While I do think that 20% infection rate PLUS other mitigation measures (whether government enforced or not) may be enough to have sustained R_t < 1, it is worth noting that there ARE areas that had >20% infection rate.

In Bergamo, Italy -- one of the first hot spots that was late to shut down after experiencing their outbreak, had 57% of their residents get coronavirus.

https://www.reuters.com/article/us-health-coronavirus-italy-antibodies/over-half-of-people-tested-in-italys-bergamo-have-covid-19-antibodies-idUSKBN23F2JV

https://www.medrxiv.org/content/10.1101/2020.04.15.20067074v3

The death rate of the entire population was 0.58%, which means that if 57% of the entire population was infected, then the infection fatality rate is about 1%, which lines up with the calculated IFRs of similar early-breakout locations when treatments were still in their infancy.
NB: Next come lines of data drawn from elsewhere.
-- ==== Sys2Proof/Machine/Channels.lean ====
section
/-! DEFINITION. Copy chains (07 R157 to R161, R348), `ring.wait` (R162), and the events that serve them. -/

namespace Sys2Proof.Machine

def channelBusy : Trap := { code := 0x0205 }

def State.updChan (s : State) (k ch : Nat) (f : Chan → Chan) : State :=
  s.updCore k fun c => { c with chans := c.chans.upd ch f }

def State.chan? (s : State) (k ch : Nat) : Option Chan := (s.core? k).bind fun c => c.chans.get ch

def ChanState.code : ChanState → Nat
  | .idle => 0
  | .running => 1
  | .stopping => 2

/-- R160, R57: bit 0 of the head declares the chain local and free. -/
def execChanGo (n : BitVec 8) (x : Opnd) (s : State) : Res :=
  onWord s fun a =>
    a.withOps s [x] [x] fun commit os =>
      match os with
      | [x] =>
        let head := a.u x
        if (a.core.chans.get n.toNat).any fun c => c.state != .idle then .trap s channelBusy
        else
          let cost := if bitAt head 0 then none else (s.ctxOf a.k).map fun c => c.2.copyCost
          a.costed s cost fun s item =>
            .adv ((commit s).updCore a.k fun c =>
              let ch : Chan := ⟨.running, c.nextX, (head &&& ~~~1#64).toNat, bitAt head 0, a.t, a.p, a.team.order, a.team.crew,
                a.team.kernel, c.teamT a.team, none, 0, false, none, none, none, none, item, a.team.fenceW, a.team.fenceR,
                s.relsOf a.k a.t a.team.order a.p, false, []⟩
              { c with chans := c.chans.set n.toNat ch, nextX := c.nextX + 1 }.countAsync)
      | _ => .trap s illegalOperand

/-- R160: requests a stop of a running channel. -/
def execChanStop (n : BitVec 8) (s : State) : Res :=
  onWord s fun a => .adv (s.updChan a.k n.toNat fun c => if c.state = .running then { c with state := .stopping } else c)

/-- R161: the current record's VA and the state. -/
def execChanState (n : BitVec 8) (x : Opnd) (s : State) : Res :=
  onWord s fun a =>
    if !a.team.claims x then .trap s outsideClaim
    else
      let r := match a.core.chans.get n.toNat with
        | some c => BitVec.ofNat 64 c.recVa ||| BitVec.ofNat 64 c.state.code
        | none => 0
      .adv (a.put s (a.team.setS (num x) r))

/-! ### The walk (R159) -/

/-- An access of a channel, through the region of the crew that started it. -/
def State.chanTry (s : State) (k : Nat) (c : Chan) (need : Need) (port : Option Bool) (va len : Nat) : EngTry :=
  s.engTry k (engId k c.num) (s.regionOf k c.crew) need port va len

def State.chanAsk (s : State) (k : Nat) (c : Chan) (need : Need) (va len : Nat) : State :=
  s.engAsk k (engId k c.num) (s.regionOf k c.crew) need va len

/-- Main memory that `n` bytes at a place lie in. -/
def Place.runs (p : Place) (n : Nat) : List (Nat × Nat) :=
  match p with
  | .mem pa => [(pa, n)]
  | _ => []

/-- A channel as it asks the shared units for accesses beside its segments (R19): 0 the record's or its slot's, 1 those of the next record,
2 the one that clears `own`. -/
def State.chanAgent (s : State) (k : Nat) (c : Chan) (i : Nat) : Agent :=
  ⟨(s.ctxOf k).map (·.1), chanId (4 * engId k c.num + i), linkUnit k⟩

/-- Such an access: it waits for its plot and for its slots. -/
def State.chanOwnTry (s : State) (k : Nat) (c : Chan) (i : Nat) (need : Need) (va len : Nat) : EngTry :=
  match s.chanTry k c need none va len with
  | .ok p => if s.runsReady (s.chanAgent k c i) [] (p.runs len) then .ok p else .busy
  | r => r

/-- Such an access is asked for. -/
def State.chanOwnAsk (s : State) (k : Nat) (c : Chan) (i : Nat) (need : Need) (va len : Nat) : State :=
  match s.resolve k (s.regionOf k c.crew) va len need none with
  | .at' p => (s.engTouch k p).askRuns (s.chanAgent k c i) [] (p.runs len)
  | _ => s

/-- What comes before a channel's access of `n` bytes at a place (R206, R208), and before the first of a record with `acq`. -/
def State.chanBefore (s : State) (k : Nat) (c : Chan) (acq : Bool) (scope : Nat) (p : Place) (n : Nat) : State :=
  s.engBefore k c.team c.order c.split c.num acq scope (s.locRange k p n)

/-- A write of a channel at a place that it may write now. -/
def State.chanWrite (s : State) (k : Nat) (c : Chan) (va : Nat) (p : Place) (bs : List Byte) : State :=
  (((s.forgetPart (engId k c.num)).engDone k va p).chanBefore k c false 0 p bs.length).engWritePort c.port p bs

/-- A write of a channel beside its segments. -/
def State.chanPut (s : State) (k : Nat) (c : Chan) (i va : Nat) (p : Place) (bs : List Byte) : State :=
  (s.chanWrite k c va p bs).forgetPart (s.chanAgent k c i).id

/-- A record releases after its last write (R157, R206). -/
def State.chanRelease (s : State) (k : Nat) (c : Chan) (r : ChanRec) : State :=
  s.engRelease k c.team c.order c.split c.num r.rel r.scope

def ChanRec.twod (r : ChanRec) : Bool := bitAt r.ctl 6
/-- The rows that a record copies. -/
def ChanRec.count (r : ChanRec) : Nat := if r.twod then r.rows else 1
/-- n of R159. -/
def ChanRec.total (r : ChanRec) : Nat := r.count * r.length

/-- Some byte lies both in a source row and in a destination row (R159): for each source row, the first destination row
that ends above its start. -/
def ChanRec.overlaps (r : ChanRec) : Bool :=
  r.length != 0 && (List.range r.count).any fun i =>
    let a := r.src + i * r.sstride
    let j := if r.dstride = 0 then 0 else (a + 1 - r.length - r.dst + r.dstride - 1) / r.dstride
    let b := r.dst + j * r.dstride
    decide (j < r.count ∧ a < b + r.length ∧ b < a + r.length)
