/-! ### The registers of the loops (R183, R184) -/

/-- K of a legal pair of formats: elements per step; none for a pair that is not legal (R184). -/
def stepLen (fmt : W64) : Option Nat :=
  let a := bits fmt 3 0
  let b := bits fmt 7 4
  let acc := bitAt fmt 11
  let scaled := bitAt fmt 9 || bitAt fmt 10
  if a = b ∧ a ≤ 1 then (if !acc && !scaled then some 16 else none)
  else if (a = 2 ∨ a = 3) ∧ (b = 2 ∨ b = 3) then (if !acc then some 32 else none)
  else if a = 4 ∧ b = 4 then (if !acc then some 64 else none)
  else if a = 5 ∧ b = 5 then (if acc && !scaled then some 32 else none)
  else if a = 6 ∧ b = 6 then (if acc && !scaled then some 64 else none)
  else none

/-- The format block is legal (R184). -/
def fmtLegal (fmt : W64) : Bool :=
  bits fmt 63 12 == 0 && (bitAt fmt 9 || bitAt fmt 10 || !bitAt fmt 8) && (stepLen fmt).isSome

/-- Reads the run of a loop (R183): none when a register breaks its rule. -/
def Team.loopPar (tm : Team) (n : Nat) (gather : Bool) : Option LoopPar :=
  let r := fun i => tm.sreg (n + i)
  let ok := bits (r 0) 4 0 == 0 && bits (r 1) 4 0 == 0 && bits (r 2) 4 0 == 0 && bits (r 2) 36 32 == 0 &&
    bits (r 3) 31 16 == 0 && bits (r 3) 36 32 == 0 && bits (r 4) 63 32 == 0 && bits (r 4) 4 0 == 0 && fmtLegal (r 5) &&
    (!gather || bits (r 8) 1 0 == 0)
  if ok then
    some { abase := (r 0).toNat, bbase := (r 1).toNat, astride := bits (r 2) 31 0, bstride := bits (r 2) 63 32,
           ainc := bits (r 3) 63 32, binc := bits (r 4) 31 0, count := bits (r 3) 15 0, fmt := r 5,
           ascale := (r 6).toNat, bscale := (r 7).toNat, index := if gather then some (r 8).toNat else none }
  else none

/-- Bytes of one element of `mstore`'s output, doubled (R196). -/
def outHalfBytes (ofmt : Nat) : Nat := if ofmt = 8 then 8 else fmtBits ofmt / 4
def StorePar.ofmt (p : StorePar) : Nat := bits p.mode 3 0
def StorePar.rowBytes (p : StorePar) : Nat := 32 * outHalfBytes p.ofmt
def StorePar.indexed (p : StorePar) : Bool := bitAt p.mode 11
/-- Whether the destination lies in a window, which makes the store free (R197). -/
def StorePar.free (p : StorePar) : Bool := inLocalWin p.dst

/-- Reads the run of `mstore` (R194, R195): none when a register breaks its rule. -/
def Team.storePar (tm : Team) (n : Nat) : Option StorePar :=
  let r := fun i => tm.sreg (n + i)
  let f := bits (r 2) 3 0
  let ok := bits (r 0) 4 0 == 0 && bits (r 1) 63 32 == 0 && bits (r 1) 4 0 == 0 && bits (r 2) 31 13 == 0 &&
    bits (r 2) 6 4 == 0 && decide (f ≤ 6 ∨ f = 8) && (!bitAt (r 2) 11 || bits (r 3) 1 0 == 0)
  if ok then some { dst := (r 0).toNat, ostride := bits (r 1) 31 0, mode := r 2, index := (r 3).toNat } else none

/-! ### Issue (R188, R189) -/

/-- A new held instruction, at the end of the queue. -/
def At.matOp (a : At) (s : State) (x tile bar : Nat) (body : MatBody) (item : Option Nat) (par : MPar) : MatOp where
  order := x
  team := a.t
  split := a.p
  torder := a.team.order
  crew := a.team.crew
  tile := tile
  body := body
  started := false
  begun := false
  step := 0
  group := 0
  row := 0
  paid := 0
  rowsRead := none
  tileRead := none
  page := none
  fail := none
  failVa := 0
  nan := false
  bar := a.region.1 + bar
  item := item
  afterW := a.team.fenceW
  afterR := a.team.fenceR
  pc := a.pc
  acq := par.acq
  rel := par.rel
  scope := par.scope.toNat
  relW := if par.rel then s.relsOf a.k a.t a.team.order a.p else []
  port := false
  slots := none

/-- Queues a held instruction of the issuing split, with `bytes` added to its barrier. -/
def At.queueMat (a : At) (s : State) (tile : Nat) (par : MPar) (body : MatBody) (item : Option Nat) (bytes : Nat) : State :=
  match s.core? a.k with
  | none => s
  | some c =>
    (s.updCore a.k fun co => { co with
      mats := co.mats.set c.nextX (a.matOp s c.nextX tile (a.barOff par.bar) body item par), nextX := c.nextX + 1 }.countAsync).barAdd a.k
      (a.region.1 + a.barOff par.bar) bytes

/-- The checks of R189 in their order, for a run of `n` registers that must start at or below `top`. -/
def At.matCheck (a : At) (tile : Nat) (x : Opnd) (n top : Nat) (bar : BitVec 6) : Option Trap :=
  if top < num x then some illegalOperand
  else if !a.core.holdsTile a.t tile || !a.team.claimsRun n x || !a.team.claimsBar bar then some outsideClaim
  else a.barCheck (a.barOff bar)

/-- The frame of the loops. A count of 0 does nothing (R189); eight held instructions hold the split (R182). DEDUCED: a loop
whose request is held for a page counts among the eight until it completes; and one of count 0 passes while eight are
held, for R189 gives the unit nothing to hold. -/
def loopWord (gather : Bool) (n : BitVec 8) (x : Opnd) (par : MPar) (s : State) : Res :=
  onWord s fun a =>
    match a.matCheck n.toNat x (if gather then 9 else 8) (if gather then 55 else 56) par.bar with
    | some tr => .trap s tr
    | none =>
      match a.team.loopPar (num x) gather with
      | none => .trap s matrixMisuse
      | some l =>
        if l.count = 0 then .adv (s.updCore a.k (·.countAsync))
        else if 8 ≤ a.core.mats.length then .block s (.held .matrix)
        else .adv (a.queueMat (s.updTile a.k n.toNat fun t => { t with run := true }) n.toNat par (.loop l)
          none 16384)

/-- R183 to R189. -/
def execMloop (n : BitVec 8) (x : Opnd) (par : MPar) (s : State) : Res := loopWord false n x par s
/-- R187: the rows of A come through an index list. -/
def execMgloop (n : BitVec 8) (x : Opnd) (par : MPar) (s : State) : Res := loopWord true n x par s

/-- R194 to R197: drain, or free into a window. -/
def execMstore (n : BitVec 8) (x : Opnd) (par : MPar) (s : State) : Res :=
  onWord s fun a =>
    match a.matCheck n.toNat x 4 60 par.bar with
    | some tr => .trap s tr
    | none =>
      match a.team.storePar (num x) with
      | none => .trap s matrixMisuse
      | some p =>
        if 8 ≤ a.core.mats.length then .block s (.held .matrix)
        else
          let bytes := 64 * p.rowBytes
          let cost := if p.free then none else (s.ctxOf a.k).map fun c => c.2.drainCost bytes
          a.costed s cost fun s item => .adv (a.queueMat s n.toNat par (.store p) item bytes)

/-- An earlier instruction on a tile lets a later loop go on (R181): it is done, or an `mstore` to memory that has read
the whole tile. -/
def MatOp.lets (m : MatOp) : Bool :=
  match m.body with
  | .loop _ => false
  | .store p => !p.free && m.tileRead.isSome

/-- Whether the instructions on a tile issued before number `x` let a loop, `mzero` or `mload` go on (R181). -/
def Core.tileFree (c : Core) (tile x : Nat) : Bool :=
  c.mats.all fun m => m.2.tile != tile || decide (x ≤ m.1) || m.2.lets

/-- A tile's progress register (R190). -/
def Tile.progress (t : Tile) : Nat := t.step % 65536 * 65536 + b2n t.run * 32768 + b2n t.err * 16384 + t.group % 8

/-- R193. -/
def execMzero (n : BitVec 8) (s : State) : Res :=
  onWord s fun a =>
    if !a.core.holdsTile a.t n.toNat then .trap s outsideClaim
    else if !a.core.tileFree n.toNat a.core.nextX then .block s (.held .tile)
    else .adv (s.updTile a.k n.toNat fun t => { t with data := [], step := 0, group := 0, run := false, err := false })

/-- R193: the source is read at issue, after the split's earlier accesses (R208). -/
def execMload (n : BitVec 8) (x y : Opnd) (s : State) : Res :=
  onWord s fun a =>
    if !a.core.holdsTile a.t n.toNat then .trap s outsideClaim
    else a.withOps s [x, y] [x, y] fun commit os =>
      match os with
      | [x, y] =>
        let off := (a.u x).toNat
        let st := (a.u y).toNat
        if off % 16 ≠ 0 ∨ st % 16 ≠ 0 then .trap s misaligned
        else if a.region.2 < off + 63 * st + 256 then .trap s outsideClaim
        else if !a.core.tileFree n.toNat a.core.nextX then .block s (.held .tile)
        else
          let s := s.settleRanges a.k a.t a.p a.core.nextX
            ((List.range 64).map fun i => ⟨false, a.region.1 + off + i * st, 256⟩)
          let data := Regs.setMany ([] : Regs 32) ((List.range 4096).map fun e =>
            (e, word32 (Regs.bytes (s.shared a.k) (a.region.1 + off + e / 64 * st + 4 * (e % 64)) 4)))
          .adv ((commit s).updTile a.k n.toNat fun t =>
            { t with data := data, step := 0, group := 0, run := false, err := false })
      | _ => .trap s illegalOperand

/-- R192. -/
def execMrows (d x : Opnd) (s : State) : Res :=
  onWord s fun a =>
    if !a.team.claimsAll [d, x] then .trap s outsideClaim
    else
      let t := (a.u x).toNat
      if 32 ≤ t then .trap s matrixMisuse
      else if !a.core.holdsTile a.t t then .trap s outsideClaim
      else
        let r := match a.core.tiles.get t with
          | some x => x.progress
          | none => 0
        .adv (a.put s (a.team.setS (num d) (BitVec.ofNat 64 r)))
That doesn't suggest to me that something like that could happen in the US now, by and large their outbreak happened before people took the virus seriously and they were extremely late to react. They also had the issue of multi generational housing and an older population. They were probably undergoing something close to the true R0 of 2.5 during their outbreak, whereas in the US the places that are "outbreaking" are peaking at R_t of 1.1-1.3.

But, to me it is reasonable evidence that there is not some magical barrier at 20% infection where the virus dies out regardless of what behaviors we pursue. I think we are just seeing that 20% infection of the population, in combination with other behavior changes, testing, tracing, etc. is probably enough to have sustained R_t <1.
I don't want to agree, I've hoped there was something to this 20% infection thing. And I still do hope, but I have questions. When rate of new cases rises quickly is when societies tend to enact measures to slow the spread, it's not an unmodified petri dish were only one variable - the virus - is introduced.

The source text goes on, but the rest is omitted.